MATERIAL FOR THIS TASK:
/-- Major 0x19 (R35, R37): the rows of the opcode map under this major. -/
def decode19 (n : Nat) : Option Instr :=
  if fld n 18 3 = 0 then some (.imaxSU (ctlOf n) (.ofNat 6 (fld n 12 6)) (.ofNat 6 (fld n 6 6)) (.ofNat 6 (fld n 0 6))) else
  if fld n 18 3 = 1 then some (.imaxNU (ctlOf n) (.ofNat 6 (fld n 12 6)) (.ofNat 6 (fld n 6 6)) (.ofNat 6 (fld n 0 6))) else
  if fld n 18 3 = 2 then some (.idivSU (ctlOf n) (.ofNat 6 (fld n 12 6)) (.ofNat 6 (fld n 6 6)) (.ofNat 6 (fld n 0 6))) else
  if fld n 18 3 = 3 then some (.idivNU (ctlOf n) (.ofNat 6 (fld n 12 6)) (.ofNat 6 (fld n 6 6)) (.ofNat 6 (fld n 0 6))) else
  if fld n 18 3 = 4 then some (.iremSU (ctlOf n) (.ofNat 6 (fld n 12 6)) (.ofNat 6 (fld n 6 6)) (.ofNat 6 (fld n 0 6))) else
  if fld n 18 3 = 5 then some (.iremNU (ctlOf n) (.ofNat 6 (fld n 12 6)) (.ofNat 6 (fld n 6 6)) (.ofNat 6 (fld n 0 6))) else
  if fld n 0 6 = 0 ∧ fld n 18 3 = 6 then some (.iabsU (ctlOf n) (.ofNat 6 (fld n 12 6)) (.ofNat 6 (fld n 6 6))) else
  if fld n 0 6 = 0 ∧ fld n 18 3 = 7 then some (.inegU (ctlOf n) (.ofNat 6 (fld n 12 6)) (.ofNat 6 (fld n 6 6))) else
  none

/-- Major 0x1A (R35, R37): the rows of the opcode map under this major. -/
def decode1A (n : Nat) : Option Instr :=
  if fld n 15 3 = 0 then some (.icmpU (ctlOf n) (.ofNat 3 (fld n 18 3)) (.ofNat 3 (fld n 12 3)) (.ofNat 6 (fld n 6 6)) (.ofNat 6 (fld n 0 6))) else
  none

/-- Major 0x1B (R35, R37): the rows of the opcode map under this major. -/
def decode1B (n : Nat) : Option Instr :=
  if fld n 18 3 = 0 then some (.andU (ctlOf n) (.ofNat 6 (fld n 12 6)) (.ofNat 6 (fld n 6 6)) (.ofNat 6 (fld n 0 6))) else
  if fld n 18 3 = 1 then some (.orU (ctlOf n) (.ofNat 6 (fld n 12 6)) (.ofNat 6 (fld n 6 6)) (.ofNat 6 (fld n 0 6))) else
  if fld n 18 3 = 2 then some (.xorU (ctlOf n) (.ofNat 6 (fld n 12 6)) (.ofNat 6 (fld n 6 6)) (.ofNat 6 (fld n 0 6))) else
  if fld n 18 3 = 3 then some (.andnU (ctlOf n) (.ofNat 6 (fld n 12 6)) (.ofNat 6 (fld n 6 6)) (.ofNat 6 (fld n 0 6))) else
  if fld n 18 3 = 4 then some (.ornU (ctlOf n) (.ofNat 6 (fld n 12 6)) (.ofNat 6 (fld n 6 6)) (.ofNat 6 (fld n 0 6))) else
  if fld n 18 3 = 5 then some (.shlU (ctlOf n) (.ofNat 6 (fld n 12 6)) (.ofNat 6 (fld n 6 6)) (.ofNat 6 (fld n 0 6))) else
  if fld n 18 3 = 6 then some (.shrlU (ctlOf n) (.ofNat 6 (fld n 12 6)) (.ofNat 6 (fld n 6 6)) (.ofNat 6 (fld n 0 6))) else
  if fld n 18 3 = 7 then some (.shraU (ctlOf n) (.ofNat 6 (fld n 12 6)) (.ofNat 6 (fld n 6 6)) (.ofNat 6 (fld n 0 6))) else
  none

/-- Major 0x1C (R35, R37): the rows of the opcode map under this major. -/
def decode1C (n : Nat) : Option Instr :=
  if fld n 18 3 = 0 then some (.rotlU (ctlOf n) (.ofNat 6 (fld n 12 6)) (.ofNat 6 (fld n 6 6)) (.ofNat 6 (fld n 0 6))) else
  if fld n 0 6 = 0 ∧ fld n 18 3 = 1 then some (.clzU (ctlOf n) (.ofNat 6 (fld n 12 6)) (.ofNat 6 (fld n 6 6))) else
  if fld n 0 6 = 0 ∧ fld n 18 3 = 2 then some (.ctzU (ctlOf n) (.ofNat 6 (fld n 12 6)) (.ofNat 6 (fld n 6 6))) else
  if fld n 0 6 = 0 ∧ fld n 18 3 = 3 then some (.popcU (ctlOf n) (.ofNat 6 (fld n 12 6)) (.ofNat 6 (fld n 6 6))) else
  if fld n 0 6 = 0 ∧ fld n 18 3 = 4 then some (.brevU (ctlOf n) (.ofNat 6 (fld n 12 6)) (.ofNat 6 (fld n 6 6))) else
  if fld n 18 3 = 5 then some (.bfxNU (ctlOf n) (.ofNat 6 (fld n 12 6)) (.ofNat 6 (fld n 6 6)) (.ofNat 6 (fld n 0 6))) else
  if fld n 18 3 = 6 then some (.bfxSU (ctlOf n) (.ofNat 6 (fld n 12 6)) (.ofNat 6 (fld n 6 6)) (.ofNat 6 (fld n 0 6))) else
  if fld n 18 3 = 7 then some (.bfiU (ctlOf n) (.ofNat 6 (fld n 12 6)) (.ofNat 6 (fld n 6 6)) (.ofNat 6 (fld n 0 6))) else
  none

/-- Major 0x1D (R35, R37): the rows of the opcode map under this major. -/
def decode1D (n : Nat) : Option Instr :=
  if fld n 6 6 = 0 ∧ fld n 18 3 = 0 then some (.movU (ctlOf n) (.ofNat 6 (fld n 12 6)) (.ofNat 6 (fld n 0 6))) else
  if fld n 0 12 = 0 ∧ fld n 18 3 = 1 then some (.pmovCToS (ctlOf n) (.ofNat 6 (fld n 12 6))) else
  if fld n 0 6 = 0 ∧ fld n 12 9 = 128 then some (.pmovSToC (ctlOf n) (.ofNat 6 (fld n 6 6))) else
  none

/-- Major 0x1E (R35, R37): the rows of the opcode map under this major. -/
def decode1E (n : Nat) : Option Instr :=
  some (.selU (ctlOf n) (.ofNat 3 (fld n 18 3)) (.ofNat 6 (fld n 12 6)) (.ofNat 6 (fld n 6 6)) (.ofNat 6 (fld n 0 6)))

/-- Major 0x1F (R35, R37): the rows of the opcode map under this major. -/
def decode1F (n : Nat) : Option Instr :=
  some (.leaU (ctlOf n) (.ofNat 3 (fld n 18 3)) (.ofNat 6 (fld n 12 6)) (.ofNat 6 (fld n 6 6)) (.ofNat 6 (fld n 0 6)))

/-- Major 0x20 (R35, R37): the rows of the opcode map under this major. -/
def decode20 (n : Nat) : Option Instr :=
  if fld n 18 3 = 0 then some (.fadd (ctlOf n) (.ofNat 6 (fld n 12 6)) (.ofNat 6 (fld n 6 6)) (.ofNat 6 (fld n 0 6))) else
  if fld n 18 3 = 1 then some (.fsub (ctlOf n) (.ofNat 6 (fld n 12 6)) (.ofNat 6 (fld n 6 6)) (.ofNat 6 (fld n 0 6))) else
  if fld n 18 3 = 2 then some (.fmul (ctlOf n) (.ofNat 6 (fld n 12 6)) (.ofNat 6 (fld n 6 6)) (.ofNat 6 (fld n 0 6))) else
  if fld n 18 3 = 3 then some (.ffma (ctlOf n) (.ofNat 6 (fld n 12 6)) (.ofNat 6 (fld n 6 6)) (.ofNat 6 (fld n 0 6))) else
  if fld n 18 3 = 4 then some (.fmin (ctlOf n) (.ofNat 6 (fld n 12 6)) (.ofNat 6 (fld n 6 6)) (.ofNat 6 (fld n 0 6))) else
  if fld n 18 3 = 5 then some (.fmax (ctlOf n) (.ofNat 6 (fld n 12 6)) (.ofNat 6 (fld n 6 6)) (.ofNat 6 (fld n 0 6))) else
  if fld n 18 3 = 6 then some (.fdiv (ctlOf n) (.ofNat 6 (fld n 12 6)) (.ofNat 6 (fld n 6 6)) (.ofNat 6 (fld n 0 6))) else
  if fld n 0 6 = 0 ∧ fld n 18 3 = 7 then some (.fsqrt (ctlOf n) (.ofNat 6 (fld n 12 6)) (.ofNat 6 (fld n 6 6))) else
  none

/-- Major 0x21 (R35, R37): the rows of the opcode map under this major. -/
def decode21 (n : Nat) : Option Instr :=
  if fld n 0 6 = 0 ∧ fld n 18 3 = 0 then some (.frnd (ctlOf n) (.ofNat 6 (fld n 12 6)) (.ofNat 6 (fld n 6 6))) else
  if fld n 0 6 = 0 ∧ fld n 18 3 = 1 then some (.frcp (ctlOf n) (.ofNat 6 (fld n 12 6)) (.ofNat 6 (fld n 6 6))) else
  if fld n 0 6 = 0 ∧ fld n 18 3 = 2 then some (.frsq (ctlOf n) (.ofNat 6 (fld n 12 6)) (.ofNat 6 (fld n 6 6))) else
  if fld n 0 6 = 0 ∧ fld n 18 3 = 3 then some (.fexp2 (ctlOf n) (.ofNat 6 (fld n 12 6)) (.ofNat 6 (fld n 6 6))) else
  if fld n 0 6 = 0 ∧ fld n 18 3 = 4 then some (.flog2 (ctlOf n) (.ofNat 6 (fld n 12 6)) (.ofNat 6 (fld n 6 6))) else
  if fld n 0 6 = 0 ∧ fld n 18 3 = 5 then some (.fsin (ctlOf n) (.ofNat 6 (fld n 12 6)) (.ofNat 6 (fld n 6 6))) else
  if fld n 0 6 = 0 ∧ fld n 18 3 = 6 then some (.fcos (ctlOf n) (.ofNat 6 (fld n 12 6)) (.ofNat 6 (fld n 6 6))) else
  if fld n 0 6 = 0 ∧ fld n 18 3 = 7 then some (.fclass (ctlOf n) (.ofNat 6 (fld n 12 6)) (.ofNat 6 (fld n 6 6))) else
  none

/-- Major 0x22 (R35, R37): the rows of the opcode map under this major. -/
def decode22 (n : Nat) : Option Instr :=
  if fld n 18 3 = 0 then some (.faddF64 (ctlOf n) (.ofNat 6 (fld n 12 6)) (.ofNat 6 (fld n 6 6)) (.ofNat 6 (fld n 0 6))) else
  if fld n 18 3 = 1 then some (.fsubF64 (ctlOf n) (.ofNat 6 (fld n 12 6)) (.ofNat 6 (fld n 6 6)) (.ofNat 6 (fld n 0 6))) else
  if fld n 18 3 = 2 then some (.fmulF64 (ctlOf n) (.ofNat 6 (fld n 12 6)) (.ofNat 6 (fld n 6 6)) (.ofNat 6 (fld n 0 6))) else
  if fld n 18 3 = 3 then some (.ffmaF64 (ctlOf n) (.ofNat 6 (fld n 12 6)) (.ofNat 6 (fld n 6 6)) (.ofNat 6 (fld n 0 6))) else
  if fld n 18 3 = 4 then some (.fminF64 (ctlOf n) (.ofNat 6 (fld n 12 6)) (.ofNat 6 (fld n 6 6)) (.ofNat 6 (fld n 0 6))) else
  if fld n 18 3 = 5 then some (.fmaxF64 (ctlOf n) (.ofNat 6 (fld n 12 6)) (.ofNat 6 (fld n 6 6)) (.ofNat 6 (fld n 0 6))) else
  if fld n 18 3 = 6 then some (.fdivF64 (ctlOf n) (.ofNat 6 (fld n 12 6)) (.ofNat 6 (fld n 6 6)) (.ofNat 6 (fld n 0 6))) else
  if fld n 0 6 = 0 ∧ fld n 18 3 = 7 then some (.fsqrtF64 (ctlOf n) (.ofNat 6 (fld n 12 6)) (.ofNat 6 (fld n 6 6))) else
  none

/-- Major 0x23 (R35, R37): the rows of the opcode map under this major. -/
def decode23 (n : Nat) : Option Instr :=
  if fld n 0 6 = 0 ∧ fld n 18 3 = 0 then some (.frndF64 (ctlOf n) (.ofNat 6 (fld n 12 6)) (.ofNat 6 (fld n 6 6))) else
  if fld n 0 6 = 0 ∧ fld n 18 3 = 1 then some (.frcpF64 (ctlOf n) (.ofNat 6 (fld n 12 6)) (.ofNat 6 (fld n 6 6))) else
  if fld n 0 6 = 0 ∧ fld n 18 3 = 2 then some (.frsqF64 (ctlOf n) (.ofNat 6 (fld n 12 6)) (.ofNat 6 (fld n 6 6))) else
  if fld n 0 6 = 0 ∧ fld n 18 3 = 3 then some (.fclassF64 (ctlOf n) (.ofNat 6 (fld n 12 6)) (.ofNat 6 (fld n 6 6))) else
  none

/-- Major 0x24 (R35, R37): the rows of the opcode map under this major. -/
def decode24 (n : Nat) : Option Instr :=
  if fld n 15 2 = 0 then some (.fcmp (ctlOf n) (.ofNat 3 (fld n 18 3)) (.ofNat 1 (fld n 17 1)) (.ofNat 3 (fld n 12 3)) (.ofNat 6 (fld n 6 6)) (.ofNat 6 (fld n 0 6))) else
  none

/-- Major 0x25 (R35, R37): the rows of the opcode map under this major. -/
def decode25 (n : Nat) : Option Instr :=
  if fld n 18 3 = 0 then some (.pkaddF16 (ctlOf n) (.ofNat 6 (fld n 12 6)) (.ofNat 6 (fld n 6 6)) (.ofNat 6 (fld n 0 6))) else
  if fld n 18 3 = 1 then some (.pkmulF16 (ctlOf n) (.ofNat 6 (fld n 12 6)) (.ofNat 6 (fld n 6 6)) (.ofNat 6 (fld n 0 6))) else
  if fld n 18 3 = 2 then some (.pkfmaF16 (ctlOf n) (.ofNat 6 (fld n 12 6)) (.ofNat 6 (fld n 6 6)) (.ofNat 6 (fld n 0 6))) else
  if fld n 18 3 = 3 then some (.pkaddBf16 (ctlOf n) (.ofNat 6 (fld n 12 6)) (.ofNat 6 (fld n 6 6)) (.ofNat 6 (fld n 0 6))) else
  if fld n 18 3 = 4 then some (.pkmulBf16 (ctlOf n) (.ofNat 6 (fld n 12 6)) (.ofNat 6 (fld n 6 6)) (.ofNat 6 (fld n 0 6))) else
  if fld n 18 3 = 5 then some (.pkfmaBf16 (ctlOf n) (.ofNat 6 (fld n 12 6)) (.ofNat 6 (fld n 6 6)) (.ofNat 6 (fld n 0 6))) else
  if fld n 18 3 = 6 then some (.idp4S8 (ctlOf n) (.ofNat 6 (fld n 12 6)) (.ofNat 6 (fld n 6 6)) (.ofNat 6 (fld n 0 6))) else
  if fld n 18 3 = 7 then some (.idp4N8 (ctlOf n) (.ofNat 6 (fld n 12 6)) (.ofNat 6 (fld n 6 6)) (.ofNat 6 (fld n 0 6))) else
  none

/-- Major 0x26 (R35, R37): the rows of the opcode map under this major. -/
def decode26 (n : Nat) : Option Instr :=
  if fld n 5 4 = 0 then some (.qnt (ctlOf n) (.ofNat 6 (fld n 15 6)) (.ofNat 6 (fld n 9 6)) (.ofNat 5 (fld n 0 5))) else
  if fld n 5 4 = 2 then some (.deq (ctlOf n) (.ofNat 6 (fld n 15 6)) (.ofNat 6 (fld n 9 6)) (.ofNat 5 (fld n 0 5))) else
  if fld n 5 4 = 4 then some (.scale (ctlOf n) (.ofNat 6 (fld n 15 6)) (.ofNat 6 (fld n 9 6)) (.ofNat 5 (fld n 0 5))) else
  if fld n 5 4 = 6 then some (.sacc (ctlOf n) (.ofNat 6 (fld n 15 6)) (.ofNat 6 (fld n 9 6)) (.ofNat 5 (fld n 0 5))) else
  none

WORK REQUEST:
Each line from the top of the listing down to and including the one containing "then some (.iabsU" should be transcribed exactly; nothing else is to be output.

RESPONSE FOR THIS EXERCISE:
/-- Major 0x19 (R35, R37): the rows of the opcode map under this major. -/
def decode19 (n : Nat) : Option Instr :=
  if fld n 18 3 = 0 then some (.imaxSU (ctlOf n) (.ofNat 6 (fld n 12 6)) (.ofNat 6 (fld n 6 6)) (.ofNat 6 (fld n 0 6))) else
  if fld n 18 3 = 1 then some (.imaxNU (ctlOf n) (.ofNat 6 (fld n 12 6)) (.ofNat 6 (fld n 6 6)) (.ofNat 6 (fld n 0 6))) else
  if fld n 18 3 = 2 then some (.idivSU (ctlOf n) (.ofNat 6 (fld n 12 6)) (.ofNat 6 (fld n 6 6)) (.ofNat 6 (fld n 0 6))) else
  if fld n 18 3 = 3 then some (.idivNU (ctlOf n) (.ofNat 6 (fld n 12 6)) (.ofNat 6 (fld n 6 6)) (.ofNat 6 (fld n 0 6))) else
  if fld n 18 3 = 4 then some (.iremSU (ctlOf n) (.ofNat 6 (fld n 12 6)) (.ofNat 6 (fld n 6 6)) (.ofNat 6 (fld n 0 6))) else
  if fld n 18 3 = 5 then some (.iremNU (ctlOf n) (.ofNat 6 (fld n 12 6)) (.ofNat 6 (fld n 6 6)) (.ofNat 6 (fld n 0 6))) else
  if fld n 0 6 = 0 ∧ fld n 18 3 = 6 then some (.iabsU (ctlOf n) (.ofNat 6 (fld n 12 6)) (.ofNat 6 (fld n 6 6))) else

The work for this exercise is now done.